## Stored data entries
┌────────

-- ==== Sys2Proof/Certificates/Slice0/Obligations.lean ====
section
/-! DEFINITION. The statements for the provers, chapter by chapter. -/

open Sys2Proof Sys2Proof.Machine

/-! ## The queue and the outcomes -/

/-- One step: the command at the front of the queue is executed on the state with the queue's rest (the queue is the
model's, log 3). -/
def Obligations.StepTakesTheFront : Prop :=
  ∀ (c : Instr) (rest : List Instr) (s : State),
    step { s with pending := c :: rest } = exec c { s with pending := rest }

/-- Every command answers a next state and leaves the queue to the step: the manual stops the hub nowhere (log 19). -/
def Obligations.EveryCommandAnswers : Prop :=
  ∀ (c : Instr) (s : State), ∃ t, exec c s = .next t ∧ t.pending = s.pending

/-- What the manual gives every block after a device reset by power-on with LOADEN low (01, R25; 02, R33; 03, R37; 04,
R72; 05, R90; 06, R119; 08, R133; 09, R150, R152, R154; 10, R170; 11, R180). The straps and the kind of reset are the
model's choice, log 1; so is the mask FFFFh for "every flag enabled": that 1 enables a flag, log 30. -/
def Obligations.ResetValues : Prop :=
  (∀ p, (State.reset.unit p).state = .detached ∧ (State.reset.unit p).detachCause = .power ∧
      (State.reset.unit p).holder.octets = [0x01, 0x00] ∧ (State.reset.unit p).flags = 0 ∧
      (State.reset.unit p).mask = 0xFFFF#16 ∧ (State.reset.unit p).presenceInterval = 0 ∧
      (State.reset.unit p).presenceTimer = none ∧ (State.reset.unit p).wakeSet = WakeSet.empty ∧
      (State.reset.unit p).wakePeriod = none ∧ (State.reset.unit p).wakeTimer = none ∧
      (State.reset.unit p).ackTimer = none ∧ (State.reset.unit p).wakeRecord = none ∧
      State.reset.windows.get p = Window.identity :: List.replicate 7 Window.blank ∧
      (State.reset.unit p).defaults.windows = State.reset.windows.get p ∧
      (State.reset.rx.get p) = ⟨[], 16, 64, .dropNewest⟩ ∧ (State.reset.tx.get p).entries = []) ∧
  (∀ n, State.reset.route n = none) ∧ (∀ n, State.reset.slot n = none) ∧
  State.reset.line.state = .off ∧ State.reset.line.rateMode = .auto ∧ State.reset.line.configuredRate = .k400 ∧
  State.reset.line.trialRate = .k400 ∧ State.reset.line.silenceTime = 1000 ∧ State.reset.line.mode = .normal ∧
  State.reset.line.pendingMode = none ∧ State.reset.line.inFlight = none ∧ State.reset.line.lease = none ∧
  State.reset.line.errorCount = 0 ∧ State.reset.line.cleanCount = 0 ∧ State.reset.line.dwellTimer = none ∧
  State.reset.line.silenceTimer = none ∧ State.reset.line.silentFlag = false ∧
  State.reset.detector = none ∧ State.reset.quiet.selection = .none ∧ State.reset.quiet.latch = false ∧
  State.reset.loader.state = .ready ∧ State.reset.loader.loadFault = false ∧ State.reset.stamp = 0 ∧
  State.reset.freeCount = 128 ∧ State.reset.outstanding = 64

/-! ## The telegram on the line (01, R1, R2; 12, R185) -/

/-- Line activity is judged coding before format, format before check, and otherwise gives the telegram its octets spell
(01, R1, R2; 12, Table 12-6, R185; the steps of the check sequence are the model's reading, log 25). -/
def Obligations.ReceptionJudged : Prop :=
  ∀ act : LineActivity,
    let os := act.octets
    let n := (octetAt os 2).toNat
    let kind := (wordAt os 0).toNat % 4
    let label := (wordAt os 0).toNat / 4
    let coding := act.broken = true ∨ os.length < 3 ∨ os.length ≠ 5 + n
    let format := kind = 3 ∨ 16 < n ∨ (kind = 2 ∧ label = 0 ∧ n ≠ 0)
    let check := wordAt os (3 + n) ≠ checkSequence (os.take (3 + n))
    (coding → judge act = .codingError) ∧
    (¬coding → format → judge act = .formatError) ∧
    (¬coding → ¬format → check → judge act = .checkError) ∧
    (¬coding → ¬format → ¬check →
      ∃ t, judge act = .clean t ∧ t.kind.code.toNat = kind ∧ t.label.toNat = label ∧ t.payload = (os.drop 3).take n)

/-- A well-formed telegram, sent as its octets, is received clean and whole (01, R1, R2; 12, R185). Its check sequence:
the register is preset to FFFFh and takes the octets in order, each from bit 7 down to bit 0; where a bit differs from
the top bit of the register the register is shifted left and 1021h added, and otherwise it is shifted left. That R185's
"shifted through it" means these steps is the model's reading, log 25. -/
def Obligations.TelegramRoundTrip : Prop :=
  (∀ (t : Telegram) (began : Nat), t.wellFormed = true → judge ⟨began, false, t.octets⟩ = .clean t) ∧
  checkSequence [] = 0xFFFF#16 ∧
  (∀ (message : List Byte) (b : Byte),
    let step (reg : Word16) (k : Nat) : Word16 :=
      if reg.getLsbD 15 = b.getLsbD k then reg <<< 1 else (reg <<< 1) ^^^ 0x1021#16
    checkSequence (message ++ [b]) = [7, 6, 5, 4, 3, 2, 1, 0].foldl step (checkSequence message))

/-! ## Transactions (09, R150, R151, R153; 12, R182, R183) -/

/-- The envelope: of the octets after the code the first is the length n, the next n are the parameters, filler is
ignored; a transaction that ends too early, or whose length is not the one required, is malformed (12, R182, R183). -/
def Obligations.EnvelopeJudged : Prop :=
  (∀ (len : FrameLen) (ps filler : List Byte), ps.length ≤ 255 →
    parameters len (oct ps.length :: ps ++ filler) = if len.accepts ps then some ps else none) ∧
  (∀ len : FrameLen, parameters len [] = none) ∧
  (∀ (len : FrameLen) (n : Byte) (more : List Byte), more.length < n.toNat → parameters len (n :: more) = none) ∧
  (∀ (k : Nat) (ps : List Byte), (FrameLen.fixed k).accepts ps = true ↔ ps.length = k) ∧
  (∀ (k : Nat) (ps : List Byte),
    (FrameLen.payload k).accepts ps = true ↔ k ≤ ps.length ∧ ps.length = k + (octetAt ps (k - 1)).toNat)

/-- Each of the 44 command rows is the transaction that clocks in its code of Table 12-1, then its octets (12, R183). The
octets of the records: a number of two octets goes most significant octet first, a set has bit 0 for its first member,
and the result codes and the named values have the codes of the tables (09, Table 9-1; 12, R182, Table 12-3); a wake
record is its cause, its stamp and its entry, FFh for a cause other than ROUTE, and 0 for the stamp of NONE (12, after
Table 12-2). -/
def Obligations.RowsCarryTheirCodes : Prop :=
  (∀ (c : Command) (p : Port) (rest : List Byte) (s : State),
    exec (c.row p rest) s = .next (transaction p (c.code :: rest) s)) ∧
  ((∀ n, (oct n).toNat = n % 256) ∧ (∀ w : Word16, (octets2 w).map BitVec.toNat = [w.toNat / 256, w.toNat % 256]) ∧
    (∀ n, (count2 n).map BitVec.toNat = [n / 256 % 256, n % 256]) ∧
    (∀ l : Label, (label2 l).map BitVec.toNat = [l.toNat / 256, l.toNat % 256]) ∧
    (∀ b0 b1 b2 b3 : Bool,
      setOctet b0 b1 b2 b3 = BitVec.ofNat 8 (b0.toNat + 2 * b1.toNat + 4 * b2.toNat + 8 * b3.toNat)) ∧
    (∀ b : Bool, flagOctet b = if b then 1 else 0)) ∧
  ([ResultCode.ok, .idle, .notReady, .unknown, .format, .notAttached, .asleep, .wrongState, .noWindow, .notPermitted,
      .labelReserved, .labelInUse, .queueFull, .queueEmpty, .tableFull, .portLimit, .slotFull, .badIndex, .notOwner,
      .badPattern, .outOfRange, .leaseHeld, .noLease, .reserveUnavailable, .standinTaken, .quietActive].map
        (fun r => r.code.toNat) = List.range 26 ∧
    ∀ r : Response, r.octets = r.code.code :: oct r.data.length :: r.data) ∧
  ([Kind.data, .query, .wake].map Kind.code = [0, 1, 2] ∧
    [some Port.a, some .b, some .c, some .d, none].map portOptCode = [0, 1, 2, 3, 0xFF] ∧
    (∀ p : Port, portCode p = portOptCode (some p)) ∧
    [PortState.detached, .active, .dozing, .waking].map PortState.code = [0, 1, 2, 3] ∧
    [DetachCause.none, .power, .pin, .requested, .presence, .reset, .wakeUnanswered].map DetachCause.code =
      [0, 1, 2, 3, 4, 5, 6] ∧
    (∀ w : WakeSet, w.octet = setOctet w.selective w.general w.timer false) ∧
    [LineState.off, .search, .synced, .degraded].map LineState.code = [0, 1, 2, 3] ∧
    [RateMode.auto, .fixed].map RateMode.code = [0, 1] ∧ [Rate.k100, .k200, .k400, .k800].map Rate.code = [0, 1, 2, 3] ∧
    [LineMode.normal, .listenOnly, .loopback].map LineMode.code = [0, 1, 2] ∧
    [none, some SlotEdge.rising, some .falling, some .both].map SlotEdge.optCode = [0, 1, 2, 3] ∧
    [Policy.dropNewest, .dropOldest].map Policy.code = [0, 1] ∧
    (∀ k : KindSet, k.octet = setOctet k.data k.query k.wake false) ∧
    LengthTest.any.code = 0xFF ∧ (∀ n, (LengthTest.exact n).code = oct n) ∧
    (∀ mask value, [DataTest.none, .anySet mask, .equal mask value].map DataTest.code = [0, 1, 2]) ∧
    [Action.deliver, .discard].map Action.code = [0, 1] ∧
    [SlotState.stopped, .armed, .running, .finishing].map SlotState.code = [0, 1, 2, 3] ∧
    (∀ h, (SlotState.halted h).code = 4) ∧
    [HeldState.armed, .running, .finishing].map (fun h => (SlotState.halted h).heldCode) = [1, 2, 3] ∧
    [SlotState.stopped, .armed, .running, .finishing].map SlotState.heldCode = [0xFF, 0xFF, 0xFF, 0xFF] ∧
    [SlotMode.repeating, .oneShot].map SlotMode.code = [0, 1] ∧
    [StartSource.command, .trigger .trig0, .trigger .trig1].map StartSource.code = [0, 1, 2] ∧
    [TriggerAction.start, .reanchor].map TriggerAction.code = [0, 1]) ∧
  (wakeRecordOctets none = [0, 0, 0, 0xFF] ∧
    ∀ (entry : Nat) (stamp : Stamp),
      wakeRecordOctets (some ⟨.route entry, stamp⟩) = [1] ++ octets2 stamp ++ [oct entry] ∧
      wakeRecordOctets (some ⟨.general, stamp⟩) = [2] ++ octets2 stamp ++ [0xFF] ∧
      wakeRecordOctets (some ⟨.timer, stamp⟩) = [3] ++ octets2 stamp ++ [0xFF] ∧
      wakeRecordOctets (some ⟨.line, stamp⟩) = [4] ++ octets2 stamp ++ [0xFF] ∧
      wakeRecordOctets (some ⟨.pending, stamp⟩) = [5] ++ octets2 stamp ++ [0xFF])

/-- A refused command changes nothing but its port's holder, the octets shifted out and, in ACTIVE, the presence timer;
its response has no data, except LEASE_HELD's (09, R151; 12, R183). -/
def Obligations.RefusedChangesNothing : Prop :=
  ∀ (p : Port) (code : Byte) (rest : List Byte) (s : State),
    s.Listens p → code ≠ 0 →
    let t := transaction p (code :: rest) s
    (t.unit p).holder.code ≠ .ok →
    t = s.answered p rest (t.unit p).holder ∧
      ((t.unit p).holder.code ≠ .leaseHeld → (t.unit p).holder.data = [])

/-- The port unit's checks in their order: NOT_READY, UNKNOWN, FORMAT, the state check; and the state check is Table 9-2:
which commands each port state accepts, and the result for the others (09, R151, R153; 11, R177). -/
def Obligations.ChecksBeforeTheBlock : Prop :=
  (∀ (p : Port) (rest : List Byte) (s : State), s.Listens p →
    (s.loader.state = .loading →
      (∀ code, isUnknownCode code = true →
        exec (.unknownCommand p code rest) s = .next (s.answered p rest ⟨.notReady, []⟩)) ∧
      (∀ c : Command, exec (c.row p rest) s = .next (s.answered p rest ⟨.notReady, []⟩))) ∧
    (s.loader.state = .ready →
      (∀ code, isUnknownCode code = true →
        exec (.unknownCommand p code rest) s = .next (s.answered p rest ⟨.unknown, []⟩)) ∧
      (∀ c : Command, parameters c.frame rest = none →
        exec (c.row p rest) s = .next (s.answered p rest ⟨.format, []⟩)) ∧
      (∀ (c : Command) (ps : List Byte) (r : ResultCode), parameters c.frame rest = some ps →
        stateCheck c (s.unit p).state = some r →
        exec (c.row p rest) s = .next (s.answered p rest ⟨r, []⟩)))) ∧
  ((∀ c : Command, stateCheck c .detached =
    if c ∈ [.attach, .readId, .readStatus, .portReset, .setWindow, .readWindow] then none else some .notAttached) ∧
  (∀ c : Command, stateCheck c .active = if c ∈ [.attach, .resume] then some .wrongState else none) ∧
  (∀ c : Command, stateCheck c .dozing =
    if c ∈ [.resume, .readStatus, .readId, .portReset] then none else some .asleep) ∧
  (∀ c : Command, stateCheck c .waking = stateCheck c .dozing))

/-- A transaction that carries no command shifts the holder out, FFh behind it, and leaves the holder and everything else
as they were. One that carries a command does the same to its port before the command is looked at, and in ACTIVE alone
restarts the presence timer with the full interval, or leaves it stopped for interval 0 (09, R150, R158; 12, R183). A
chip select that was under way when the device reset ended carries no command and leaves the holder: whatever row ends
it, only the mark that it was under way goes (11, R176; that nothing is clocked out, and the mark, are the model's, log
27). -/
def Obligations.HolderShiftedOut : Prop :=
  (∀ (p : Port) (octets : List Byte) (s : State), s.Listens p → carriesNoCommand octets = true →
    exec (.transactionWithoutCommand p octets) s =
      .next (s.setUnit p { s.unit p with
        sdo := ((s.unit p).holder.octets ++ List.replicate octets.length 0xFF).take octets.length })) ∧
  (∀ (s : State) (p : Port) (rest : List Byte),
    s.found p rest = s.setUnit p { s.unit p with
      sdo := ((s.unit p).holder.octets ++ List.replicate (rest.length + 1) 0xFF).take (rest.length + 1)
      presenceTimer :=
        if (s.unit p).state = .active then
          if (s.unit p).presenceInterval = 0 then none else some (s.unit p).presenceInterval
        else (s.unit p).presenceTimer }) ∧
  (∀ (p : Port) (s : State), s.resetting = none → (s.unit p).staleSelect = true →
    let ended := s.setUnit p { s.unit p with staleSelect := false }
    (∀ octets, exec (.transactionWithoutCommand p octets) s = .next ended) ∧
    (∀ code rest, exec (.unknownCommand p code rest) s = .next ended) ∧
    (∀ (c : Command) (rest : List Byte), exec (c.row p rest) s = .next ended))

/-- The ports are separate: whatever command a port gives, every other port keeps its holder, its shifted octets, its
windows, its mask, its presence settings, its detach cause, its defaults and the contents of its queues (its flags, wake
state and pool settings may change); the stamp counter, the loader, the general-wake detector and the queue of commands
stay (02, R34; 09, R150, R152). -/
def Obligations.PortsAreSeparate : Prop :=
  ∀ (c : Command) (p q : Port) (rest : List Byte) (s t : State), q ≠ p → exec (c.row p rest) s = .next t →
    ((t.unit q).holder = (s.unit q).holder ∧ (t.unit q).sdo = (s.unit q).sdo ∧ (t.unit q).mask = (s.unit q).mask ∧
      (t.unit q).presenceInterval = (s.unit q).presenceInterval ∧
      (t.unit q).presenceTimer = (s.unit q).presenceTimer ∧ (t.unit q).detachCause = (s.unit q).detachCause ∧
      (t.unit q).defaults = (s.unit q).defaults ∧ (t.unit q).staleSelect = (s.unit q).staleSelect) ∧
    t.windows.get q = s.windows.get q ∧ t.tx.get q = s.tx.get q ∧ (t.rx.get q).queue = (s.rx.get q).queue ∧
    t.stamp = s.stamp ∧ t.loader = s.loader ∧ t.resetting = s.resetting ∧ t.detector = s.detector ∧
    t.pending = s.pending

/-- While a device reset lasts the hub is inert: every row but the reset rows and the level of the QUIET pin leaves the
state as it is (11, R176; what the registers hold meanwhile is the model's reading, log 11). -/
def Obligations.InertDuringReset : Prop :=
  ∀ (c : Instr) (s : State), s.resetting ≠ none →
    (∀ k, c ≠ .deviceResetStart k) → (∀ x, c ≠ .deviceResetEnd x) → (∀ e, c ≠ .quietEdge e) →
    exec c s = .next s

└────────

## Exercise directions
Which lines above include the string "octetAt"? Show them.

## Result of the task
    let n := (octetAt os 2).toNat
    (FrameLen.payload k).accepts ps = true ↔ k ≤ ps.length ∧ ps.length = k + (octetAt ps (k - 1)).toNat)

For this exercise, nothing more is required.